Recent reports from the Net-Zero Energy Coalition indicate that net-zero energy homes are becoming more popular, thanks in large part to changing local energy standards and specifications.
“Net-zero energy homes,” more simply known as “zero energy homes,” produce enough energy to meet its total energy consumption needs, as explained by the Department of Energy (DOE). These homes typically have on-site solar panels and likely incorporate recycled water systems throughout the facility. In the past, zero energy homes might have been seen as expensive and out of reach. But today, this new form of sustainable construction is becoming more common, and influencing local energy regulations along the way. In March 2017, the city ofSanta Monica, California became the first city in the United States to mandate that all new single-family construction be zero energy.
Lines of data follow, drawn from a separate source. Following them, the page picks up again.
/-! Running a command to its end (spec/40_sequencer.md R105 to R109): KEY steps and FINISH read and write no channel,
so a command ends in the same registers whatever is offered, and whenever. -/
section
namespace Sys2Proof.Machine

/-! ### Other offers and moves of the host -/

/-- `s` with other offers and other moves of the host. -/
def State.withHost (s : State) (ds : List Descriptor) (ks : List Word) (ms : List HostMove) : State :=
  { s with cmdChannel := ds, keyChannel := ks, host := ms }

theorem step_withHost_move (s : State) (ds : List Descriptor) (ks : List Word) (m : HostMove) (ms : List HostMove) :
    step (s.withHost ds ks (m :: ms)) = hostTurn m (s.withHost ds ks ms) := step_of_move rfl

theorem keyStep_withHost {k : Word} {s t : State} (h : keyStep k s = .next t) (ds : List Descriptor)
    (ks : List Word) (ms : List HostMove) : keyStep k (s.withHost ds ks ms) = .next (t.withHost ds ks ms) := by
  rcases keyStep_cases h with ⟨words, rfl⟩ | ⟨little, rfl⟩ | ⟨big, rfl⟩ | ⟨latched, rfl⟩
  · rw [keyStep_of_wordCommand (s := s.withHost ds ks ms) words, State.wordElement_eq, State.wordElement_eq]
    rfl
  · rw [keyStep_of_bytes (s := s.withHost ds ks ms) (.inl ⟨rfl, little⟩), State.byteElement_eq, State.byteElement_eq]
    rfl
  · rw [keyStep_of_bytes (s := s.withHost ds ks ms) (.inr ⟨rfl, big⟩), State.byteElement_eq, State.byteElement_eq]
    rfl
  · exact keyStep_of_oneatatime (s := s.withHost ds ks ms) latched k

theorem finishOf_withHost (o : Opcode) (s : State) (ds : List Descriptor) (ks : List Word) (ms : List HostMove) :
    finishOf o (s.withHost ds ks ms) = (finishOf o s).withHost ds ks ms := by
  have sameFlush : (s.withHost ds ks ms).flushedLanes = s.flushedLanes := rfl
  cases o with
  | hashlittle =>
    simp only [finishOf, finishHashlittle, reportC_finalBytes_flushPartialWord, sameFlush]
    rfl
  | hashlittle2 =>
    simp only [finishOf, finishHashlittle2_eq, sameFlush]
    rfl
  | hashbig =>
    simp only [finishOf, finishHashbig, reportC_finalBytes_flushPartialWord, sameFlush]
    rfl
  | _ => rfl

theorem finishStep_withHost {s t : State} (h : finishStep s = .next t) (ds : List Descriptor) (ks : List Word)
    (ms : List HostMove) : finishStep (s.withHost ds ks ms) = .next (t.withHost ds ks ms) := by
  obtain ⟨o, latched, rfl⟩ := finishStep_next h
  rw [finishStep_of_latched (s := s.withHost ds ks ms) latched, finishOf_withHost]

/-! ### Commands that complete -/

/-- The running command of `s`, fed the payloads `e`, which are all it lacks, ends in `u`. -/
def State.Completes (s : State) (e : List Word) (u : State) : Prop :=
  s.phase = .run ∧ s.idx.toNat + e.length = s.len.toNat ∧ ∃ w, keySteps e s = .next w ∧ finishStep w = .next u

/-- With nothing lacking, the block's turn is the FINISH step. -/
theorem step_of_completes_nil {s u : State} (done : s.Completes [] u) (ds : List Descriptor) (ks : List Word)
    {host ms : List HostMove} (turn : host = .proceed :: ms ∨ host = [] ∧ ms = []) :
    step (s.withHost ds ks host) = .next (u.withHost ds ks ms) := by
  obtain ⟨runs, counted, w, noKeys, finish⟩ := done
  obtain rfl := Host.Outcome.next.inj noKeys
  rw [step_finish (s := s.withHost ds ks host) turn runs (BitVec.eq_of_toNat_eq counted)]
  exact finishStep_withHost finish ds ks ms

/-- With a payload lacking and offered, the block's turn takes it. -/
theorem step_of_completes_cons {s u : State} {k : Word} {e : List Word} (more : s.Completes (k :: e) u) :
    ∃ t : State, t.Completes e u ∧ ∀ (ds : List Descriptor) (ks : List Word) (host ms : List HostMove),
      host = .proceed :: ms ∨ host = [] ∧ ms = [] →
        step (s.withHost ds (k :: ks) host) = .next (t.withHost ds ks ms) := by
  obtain ⟨runs, counted, w, steps, finish⟩ := more
  rw [List.length_cons] at counted
  have below : s.idx < s.len := by bv_omega
  cases first : keyStep k s with
  | next t =>
    obtain ⟨l, x, p, written⟩ := keyStep_writes first
    refine ⟨t, ⟨by rw [written]; exact runs, ?_, w, (keySteps_cons e first).symm.trans steps, finish⟩, ?_⟩
    · have idx : t.idx.toNat = s.idx.toNat + 1 := by rw [written]; exact toNat_idx_succ below
      have len : t.len = s.len := by rw [written]; rfl
      rw [idx, len]
      omega
    · intro ds ks host ms turn
      rw [step_key (s := s.withHost ds (k :: ks) host) turn runs below rfl]
      exact keyStep_withHost first ds ks ms
  | fault r => rw [keySteps, first] at steps; cases steps
  | refused r => rw [keySteps, first] at steps; cases steps

/-- With a payload lacking and none offered, the block's turn is spent waiting. -/
theorem step_of_completes_starved {s u : State} {k : Word} {e : List Word} (more : s.Completes (k :: e) u)
    (ds : List Descriptor) (ms : List HostMove) :
    step (s.withHost ds [] (.proceed :: ms)) = .next (s.withHost ds [] ms) := by
  obtain ⟨runs, counted, -⟩ := more
  rw [List.length_cons] at counted
  have below : s.idx < s.len := by bv_omega
  exact step_wait (s := s.withHost ds [] (.proceed :: ms)) (.inl rfl) (.inl ⟨runs, BitVec.ne_of_lt below, .inl rfl⟩)

/-! ### An undisturbed run, and a run with any moves of a feeding host -/

/-- Left alone with all its payloads offered, the command takes one a step and then finishes. -/
theorem runs_of_completes {s u : State} {e : List Word} (lacks : s.Completes e u) (ds : List Descriptor)
    (rest : List Word) : (s.withHost ds (e ++ rest) []).Runs (e.length + 1) (u.withHost ds rest []) := by
  induction e generalizing s with
  | nil => exact runs_succ (step_of_completes_nil lacks ds rest (.inr ⟨rfl, rfl⟩)) (runs_zero_iff.2 rfl)
  | cons k e ih =>
    obtain ⟨t, laterLacks, takes⟩ := step_of_completes_cons lacks
    exact runs_succ (takes ds (e ++ rest) [] [] (.inr ⟨rfl, rfl⟩)) (ih laterLacks)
That’s not surprising when considering California’s ambitious goals in addressing climate change, as outlined by Governor Brown in early 2015. The state aims to source 50 percent of the state’s energy consumption from renewable sources by 2030. Local regulations, such as that laid out in Santa Monica, will certainly move California closer to achieving that milestone.
While it might be expected that California would carry the mantle for sustainable construction, the rate of zero energy homes popping up around the country grew 33 percent in 2016, as reported by the Net-Zero Energy Coalition. And yet for many areas of the country, zero energy homes are still a distant achievement. In fact the state of Georgia only has three known zero energy homes, according to DOE. Nevertheless, with the growing demand for renewable energy production and local standards becoming more ambitious, zero energy homes may become more commonplace and attainable.